## Excerpted records
-- ==== Sys2Proof/Syntax.lean ====
section
/-! DEFINITION. The operations of 30_encoding.md R75, the CONFIG record (R29), the field value names
(00_scope.md R17) and the command as the host hands it over (R74). -/

namespace Sys2Proof

/-- The CONFIG field record (R11, R29), every field at its width, so that no field can overflow into a
neighbour (R77). -/
structure CfgRecord where
  vbias       : Bit
  convMode    : Bit
  oneshot     : Bit
  nwires      : Bit
  faultDetect : BitVec 2
  faultClear  : Bit
  mainsfilter : Bit
  deriving DecidableEq, Repr

/-- `conv_mode` (R17, R65). -/
inductive ConvMode where
  | auto | oneshot
  deriving DecidableEq, Repr

/-- The 3-valued wiring selector of the source's interface (R78). -/
inductive Wiring where
  | two | three | four
  deriving DecidableEq, Repr

/-- `fault_detect` (R17, R67). -/
inductive FaultDetect where
  | none | auto | manual1 | manual2
  deriving DecidableEq, Repr

/-- `fault_clear` (R17, R68). -/
inductive FaultClear where
  | auto | manual
  deriving DecidableEq, Repr

/-- `mainsfilter` (R17, R69). -/
inductive MainsFilter where
  | hz50 | hz60
  deriving DecidableEq, Repr

/-- The twelve operations with their operands at the widths of R75, one constructor per row. -/
inductive Instr where
  /-- CFG_ENC (R85). -/
  | cfgEnc (c : CfgRecord)
  /-- CFG_DEC (R86). -/
  | cfgDec (b : Byte)
  /-- RTD_ENC (R87). -/
  | rtdEnc (ratio : Ratio) (fault : Bit)
  /-- RTD_DEC (R88). -/
  | rtdDec (b0 b1 : Byte)
  /-- THR_ENC (R89). -/
  | thrEnc (t : S16)
  /-- THR_DEC (R90). -/
  | thrDec (b0 b1 : Byte)
  /-- FLT_ENC (R91). -/
  | fltEnc (raw : Byte)
  /-- FLT_DEC (R92). -/
  | fltDec (b0 : Byte)
  /-- INIT (R98). `nwires` is the code the wiring selector maps to (R78). -/
  | init (thresholdMin thresholdMax : S16) (nwires : Bit) (faultDetect : BitVec 2)
      (faultClear filter convMode : Bit)
  /-- DEINIT (R102). -/
  | deinit
  /-- READ_RAW (R103). -/
  | readRaw
  /-- READ_SCALED (R117). -/
  | readScaled
  deriving DecidableEq, Repr

/-- The operation an instruction names, without its operands (the rows of R75). -/
inductive Opcode where
  | cfgEnc | cfgDec | rtdEnc | rtdDec | thrEnc | thrDec | fltEnc | fltDec
  | init | deinit | readRaw | readScaled
  deriving DecidableEq, Repr

/-- A command as the host issues it: one 8-bit selector and an operand record (R74). The record is the list
of its fields' values in the order of R75, each the field's bits as a number; a number can be wider than
the field, and such a command is refused, never truncated (R77). See log 1. -/
structure Command where
  selector : Byte
  operands : List Nat
  deriving DecidableEq, Repr

end Sys2Proof
end

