-- ==== Sys2Proof/Machine/State.lean ====
section
/-! DEFINITION. The state of the block, of the device behind the transport and of the host's moves, as plain
data (10_state.md), with the machine right after reset (R36, R138). -/

namespace Sys2Proof.Machine

/-- The sequencer positions of R23. -/
inductive SeqPos where
  | idle | check | biasRd | biasWr | settle | trigRd | trigWr | conv | doneRd | rtdRd | unbiasRd
  | unbiasWr | result
  deriving DecidableEq, Repr

/-- The working registers of R22. -/
inductive WorkReg where
  | modeL | cWork | rtdRatio | rtdFault
  deriving DecidableEq, Repr

/-- One element of a trace (R13). The width `n` of `RD(addr, n)` and `WR(addr, n, bytes)` is the number of
bytes listed; the first byte is of address `addr` (R41, R42). -/
inductive Event where
  /-- `RD(addr, n) -> bytes`. -/
  | rd (addr : Byte) (bytes : List Byte)
  /-- `WR(addr, n, bytes)`. -/
  | wr (addr : Byte) (bytes : List Byte)
  /-- `DLY(ms)`. -/
  | dly (ms : Nat)
  deriving DecidableEq, Repr

/-- The result of an operation (R75, R123): the absent value carries no cause (R124). -/
inductive Result where
  /-- `OK`, of INIT and DEINIT. -/
  | ok
  /-- `NONE`. -/
  | noValue
  /-- `SOME(s16)`, of READ_RAW. -/
  | raw (v : S16)
  /-- `SOME(binary32)`, of READ_SCALED. -/
  | scaled (v : Binary32)
  /-- `u8`, of CFG_ENC and FLT_DEC. -/
  | byte (b : Byte)
  /-- A byte sequence, of RTD_ENC, THR_ENC and FLT_ENC. -/
  | byteSeq (bs : List Byte)
  /-- A CONFIG field record, of CFG_DEC. -/
  | config (c : CfgRecord)
  /-- `ratio : u15, fault : u1`, of RTD_DEC. -/
  | rtd (ratio : Ratio) (fault : Bit)
  /-- `s16`, of THR_DEC. -/
  | threshold (t : S16)
  deriving DecidableEq, Repr

/-- The reasons of R126. -/
inductive RefuseReason where
  | concurrentCall | destroyedInFlight | movedFrom | reservedSelector | operandWidth
  deriving DecidableEq, Repr

/-- How an operation ended: it returned a result (R130), or it was refused (R126). -/
inductive OpOutcome where
  | returned (r : Result)
  | refused (reason : RefuseReason)
  deriving DecidableEq, Repr

/-- What answers the block's reads (R133; the parameter `DeviceOracle` of D10). -/
inductive Device where
  /-- Any device at all (R44): the bytes it will answer next, and after them free values. -/
  | oracle (answers : List Byte)
  /-- The reference device of R58 with its `conv_ok` and `rtd_src`; its `reg[0..7]` is `State.mem`. -/
  | refDev (convOk : Bool) (rtdSrc : Byte × Byte)
  deriving DecidableEq, Repr

/-- What the host does (R133, R134; logs 2, 6 and 12). -/
inductive HostMove where
  /-- A blocking call: the operation runs to its return before the host moves again (R53, R97). -/
  | call (c : Command)
  /-- The same command from a caller the host does not wait for: a read then runs position by position, so
  the next move can land while it is in progress (R126). -/
  | issue (c : Command)
  /-- The host lets the block go on. -/
  | wait
  /-- Ownership of the instance is moved away (R26). -/
  | moveAway
  /-- The instance is destroyed (R143). -/
  | destroy
  /-- A new instance is created on the transport (R138). -/
  | create
  deriving DecidableEq, Repr

/-- The device register file: address and byte, addresses strictly rising. An address that is not listed
has no value, because the content of a register before it is written is unknown (R35; log 4). -/
abbrev Memory := List Host.Cell

/-- The whole machine. The docstring of a field names its rule and its value at reset. -/
structure State where
  /-- `blk.initialized` (R20). -/
  initialized : Bool
  /-- `blk.live` (R26). -/
  live : Bool
  /-- `blk.refused`, sticky (R25). -/
  refused : Bool
  /-- `blk.seq` (R23). -/
  seq : SeqPos
  /-- `mode_l`, or no value (R22). -/
  modeL : Option Bit
  /-- `c_work`, or no value (R22). -/
  cWork : Option Byte
  /-- `rtd_ratio`, or no value (R22). -/
  rtdRatio : Option Ratio
  /-- `rtd_fault`, or no value (R22). -/
  rtdFault : Option Bit
  /-- The trace since creation, oldest first (R13, R36; log 8). -/
  trace : List Event
  /-- The device register file as the block's writes leave it (R28, R41; log 4). -/
  mem : Memory
  /-- The device behind the transport (R44, R58; log 3). -/
  device : Device
  /-- The model's own: how many bytes the device has answered (log 3). -/
  draws : Nat
  /-- The model's own: how the last operation ended (R13 part 2; log 8). -/
  outcome : Option OpOutcome
  /-- The model's own: the host's moves still to come (R74; log 2). -/
  inbox : List HostMove
  /-- The model's own: the read in progress is a READ_SCALED (R117; log 6). -/
  scaled : Bool
  /-- The model's own: the instance has been destroyed (R143; log 12). -/
  destroyed : Bool
  deriving DecidableEq, Repr

/-- What stops the machine with a fault. -/
inductive Fault where
  /-- A working register that holds no value was read (R22: the model "must fault rather than supply a
  value"). Raised by the sequencer's positions; safe. No run from a state of `State.Inv` meets it. -/
  | unwrittenRegister (r : WorkReg)
  deriving DecidableEq, Repr

/-- What has no meaning. -/
inductive Refusal where
  /-- An instruction whose meaning is not written; raised by `exec` alone; safe. -/
  | notModelled (mnemonic : String)
  /-- Anything at all on an instance with `blk.refused = 1`: "The model gives the instance no further
  meaning" (R126). Raised by `step` and by every meaning; safe (log 5). -/
  | refusedInstance
  /-- A command, a move or a second destruction on a destroyed instance, which the host must not do
  (R134, duty 2). Raised by every meaning and the host's moves; safe (log 12). -/
  | instanceDestroyed
  /-- Moving the instance away while an operation is in progress; the spec says nothing of it. Raised by
  the host's moves; safe (log 12). -/
  | movedInFlight
  /-- Creating a second instance on a transport that an instance owns (R132, R133). Raised by the host's
  moves; safe (log 12). -/
  | transportOwned
  deriving DecidableEq, Repr

/-- The machine right after reset: R36 for the block; for the model's own fields and the device, logs 2, 3,
4, 6, 8 and 12. -/
def State.reset : State where
  initialized := false
  live := true
  refused := false
  seq := .idle
  modeL := none
  cWork := none
  rtdRatio := none
  rtdFault := none
  trace := []
  mem := []
  device := .oracle []
  draws := 0
  outcome := none
  inbox := []
  scaled := false
  destroyed := false

end Sys2Proof.Machine
end

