-- ==== Sys2Proof/Certificates/Slice0/Obligations.lean ====
section
/-! DEFINITION. The statements made of the model, each a `Prop` to be proved elsewhere. -/

open Sys2Proof Sys2Proof.Machine

/-! ### The register codec -/

/-- CFG_ENC (40_codec.md; the bit positions are the spec's decision D1, log 15): the byte is the fields side
by side, vbias in bit 7 down to mainsfilter in bit 0, and nothing else changes. -/
def Obligations.CfgEncPacksFieldsMsbFirst : Prop :=
  ∀ (c : CfgRecord) (s : State), s.Ready →
    exec (.cfgEnc c) s = .next (s.endsWith (.byte
      (c.vbias ++ c.convMode ++ c.oneshot ++ c.nwires ++ c.faultDetect ++ c.faultClear
        ++ c.mainsfilter)))

/-- CFG_DEC (40_codec.md; bit positions D1, log 15): every byte unpacks, bit by bit, and nothing else
changes. -/
def Obligations.CfgDecUnpacksEveryByte : Prop :=
  ∀ (b : Byte) (s : State), s.Ready →
    exec (.cfgDec b) s = .next (s.endsWith (.config
      { vbias := BitVec.ofBool (b.getLsbD 7)
        convMode := BitVec.ofBool (b.getLsbD 6)
        oneshot := BitVec.ofBool (b.getLsbD 5)
        nwires := BitVec.ofBool (b.getLsbD 4)
        faultDetect := BitVec.ofBool (b.getLsbD 3) ++ BitVec.ofBool (b.getLsbD 2)
        faultClear := BitVec.ofBool (b.getLsbD 1)
        mainsfilter := BitVec.ofBool (b.getLsbD 0) }))

/-- RTD_ENC (40_codec.md, 30_encoding.md section 1): RTD_H holds the fault flag and the ratio's bits 14:8,
RTD_L the ratio's bits 7:0. -/
def Obligations.RtdEncPutsFaultAboveRatio : Prop :=
  ∀ (ratio : Ratio) (fault : Bit) (s : State), s.Ready →
    exec (.rtdEnc ratio fault) s = .next (s.endsWith (.byteSeq
      [fault ++ ratio.extractLsb' 8 7, ratio.extractLsb' 0 8]))

/-- R62: with `w = (b0 << 8) | b1`, the fault flag is `w[15]`, which is bit 7 of RTD_H, and the ratio is
`w[14:0]`, which is bits 6:0 of RTD_H followed by all of RTD_L; and bit 15 of the result READ_RAW makes of a
ratio is 0, its low 15 bits the ratio. -/
def Obligations.RtdDecReadsFaultAndRatio : Prop :=
  (∀ (b0 b1 : Byte) (s : State), s.Ready → ∃ (ratio : Ratio) (fault : Bit),
    exec (.rtdDec b0 b1) s = .next (s.endsWith (.rtd ratio fault)) ∧
    fault.toNat = (b0.toNat * 256 + b1.toNat) / 2 ^ 15 ∧
    ratio.toNat = (b0.toNat * 256 + b1.toNat) % 2 ^ 15 ∧
    fault = b0.extractLsb' 7 1 ∧
    ratio = b0.extractLsb' 0 7 ++ b1) ∧
  ∀ ratio : Ratio, ratioResult ratio = (0#1 ++ ratio : BitVec 16)

/-- R64: a threshold is an s16 in two's complement, big-endian, all 16 bits significant and unshifted: THR_ENC
gives bits 15:8 then bits 7:0, THR_DEC reads them back as the signed number, and 0 and 1000 encode as the
source's example says. -/
def Obligations.ThresholdsAreBigEndianTwosComplement : Prop :=
  (∀ (t : S16) (s : State), s.Ready → ∃ b0 b1 : Byte,
    exec (.thrEnc t) s = .next (s.endsWith (.byteSeq [b0, b1])) ∧
    ((b0.toNat * 256 + b1.toNat : Nat) : Int) = t.toInt % 2 ^ 16) ∧
  (∀ (b0 b1 : Byte) (s : State), s.Ready → ∃ t : S16,
    exec (.thrDec b0 b1) s = .next (s.endsWith (.threshold t)) ∧
    t.toInt = if b0.getLsbD 7 then (b0.toNat * 256 + b1.toNat : Int) - 2 ^ 16
      else (b0.toNat * 256 + b1.toNat : Int)) ∧
  (∀ s : State, s.Ready →
    exec (.thrEnc 1000) s = .next (s.endsWith (.byteSeq [0x03, 0xE8])) ∧
    exec (.thrEnc 0) s = .next (s.endsWith (.byteSeq [0x00, 0x00])))

/-- FLT_ENC and FLT_DEC (40_codec.md; D18): the FAULT_STATUS byte is carried unchanged. -/
def Obligations.FaultStatusIsCarriedUnchanged : Prop :=
  ∀ (b : Byte) (s : State), s.Ready →
    exec (.fltEnc b) s = .next (s.endsWith (.byteSeq [b])) ∧
    exec (.fltDec b) s = .next (s.endsWith (.byte b))

/-- 40_codec.md's round-trip laws, in both directions, for CONFIG records, RTD pairs and thresholds, said of
the results the commands return. -/
def Obligations.CodecRoundTrips : Prop :=
  ∀ s : State, s.Ready →
    (∀ c : CfgRecord, ∃ b : Byte,
      exec (.cfgEnc c) s = .next (s.endsWith (.byte b)) ∧
      exec (.cfgDec b) s = .next (s.endsWith (.config c))) ∧
    (∀ b : Byte, ∃ c : CfgRecord,
      exec (.cfgDec b) s = .next (s.endsWith (.config c)) ∧
      exec (.cfgEnc c) s = .next (s.endsWith (.byte b))) ∧
    (∀ (r : Ratio) (f : Bit), ∃ b0 b1 : Byte,
      exec (.rtdEnc r f) s = .next (s.endsWith (.byteSeq [b0, b1])) ∧
      exec (.rtdDec b0 b1) s = .next (s.endsWith (.rtd r f))) ∧
    (∀ b0 b1 : Byte, ∃ (r : Ratio) (f : Bit),
      exec (.rtdDec b0 b1) s = .next (s.endsWith (.rtd r f)) ∧
      exec (.rtdEnc r f) s = .next (s.endsWith (.byteSeq [b0, b1]))) ∧
    (∀ t : S16, ∃ b0 b1 : Byte,
      exec (.thrEnc t) s = .next (s.endsWith (.byteSeq [b0, b1])) ∧
      exec (.thrDec b0 b1) s = .next (s.endsWith (.threshold t))) ∧
    (∀ b0 b1 : Byte, ∃ t : S16,
      exec (.thrDec b0 b1) s = .next (s.endsWith (.threshold t)) ∧
      exec (.thrEnc t) s = .next (s.endsWith (.byteSeq [b0, b1])))

/-- The CONFIG transforms of READ_RAW on a byte (30_encoding.md section 1; bit positions D1, log 15), and the
two tests. -/
def Obligations.ConfigTransformsOnBytes : Prop :=
  ∀ b : Byte,
    biasEnableByte b = (b ||| 0x80) &&& 0xD1 ∧
    triggerByte b = b ||| 0x20 ∧
    biasDisableByte b = b &&& 0x7F ∧
    isOneshotMode (cfgDec b).convMode = !b.getLsbD 6 ∧
    notFinished b = b.getLsbD 5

## What the task asks
Could you transcribe the entries above word for word, from the line with "convMode := BitVec.ofBool" down to the line with "(∀ s : State, s.Ready →", keeping both?

## Result
        convMode := BitVec.ofBool (b.getLsbD 6)
        oneshot := BitVec.ofBool (b.getLsbD 5)
        nwires := BitVec.ofBool (b.getLsbD 4)
        faultDetect := BitVec.ofBool (b.getLsbD 3) ++ BitVec.ofBool (b.getLsbD 2)
        faultClear := BitVec.ofBool (b.getLsbD 1)
        mainsfilter := BitVec.ofBool (b.getLsbD 0) }))

/-- RTD_ENC (40_codec.md, 30_encoding.md section 1): RTD_H holds the fault flag and the ratio's bits 14:8,
RTD_L the ratio's bits 7:0. -/
def Obligations.RtdEncPutsFaultAboveRatio : Prop :=
  ∀ (ratio : Ratio) (fault : Bit) (s : State), s.Ready →
    exec (.rtdEnc ratio fault) s = .next (s.endsWith (.byteSeq
      [fault ++ ratio.extractLsb' 8 7, ratio.extractLsb' 0 8]))

/-- R62: with `w = (b0 << 8) | b1`, the fault flag is `w[15]`, which is bit 7 of RTD_H, and the ratio is
`w[14:0]`, which is bits 6:0 of RTD_H followed by all of RTD_L; and bit 15 of the result READ_RAW makes of a
ratio is 0, its low 15 bits the ratio. -/
def Obligations.RtdDecReadsFaultAndRatio : Prop :=
  (∀ (b0 b1 : Byte) (s : State), s.Ready → ∃ (ratio : Ratio) (fault : Bit),
    exec (.rtdDec b0 b1) s = .next (s.endsWith (.rtd ratio fault)) ∧
    fault.toNat = (b0.toNat * 256 + b1.toNat) / 2 ^ 15 ∧
    ratio.toNat = (b0.toNat * 256 + b1.toNat) % 2 ^ 15 ∧
    fault = b0.extractLsb' 7 1 ∧
    ratio = b0.extractLsb' 0 7 ++ b1) ∧
  ∀ ratio : Ratio, ratioResult ratio = (0#1 ++ ratio : BitVec 16)

/-- R64: a threshold is an s16 in two's complement, big-endian, all 16 bits significant and unshifted: THR_ENC
gives bits 15:8 then bits 7:0, THR_DEC reads them back as the signed number, and 0 and 1000 encode as the
source's example says. -/
def Obligations.ThresholdsAreBigEndianTwosComplement : Prop :=
  (∀ (t : S16) (s : State), s.Ready → ∃ b0 b1 : Byte,
    exec (.thrEnc t) s = .next (s.endsWith (.byteSeq [b0, b1])) ∧
    ((b0.toNat * 256 + b1.toNat : Nat) : Int) = t.toInt % 2 ^ 16) ∧
  (∀ (b0 b1 : Byte) (s : State), s.Ready → ∃ t : S16,
    exec (.thrDec b0 b1) s = .next (s.endsWith (.threshold t)) ∧
    t.toInt = if b0.getLsbD 7 then (b0.toNat * 256 + b1.toNat : Int) - 2 ^ 16
      else (b0.toNat * 256 + b1.toNat : Int)) ∧
  (∀ s : State, s.Ready →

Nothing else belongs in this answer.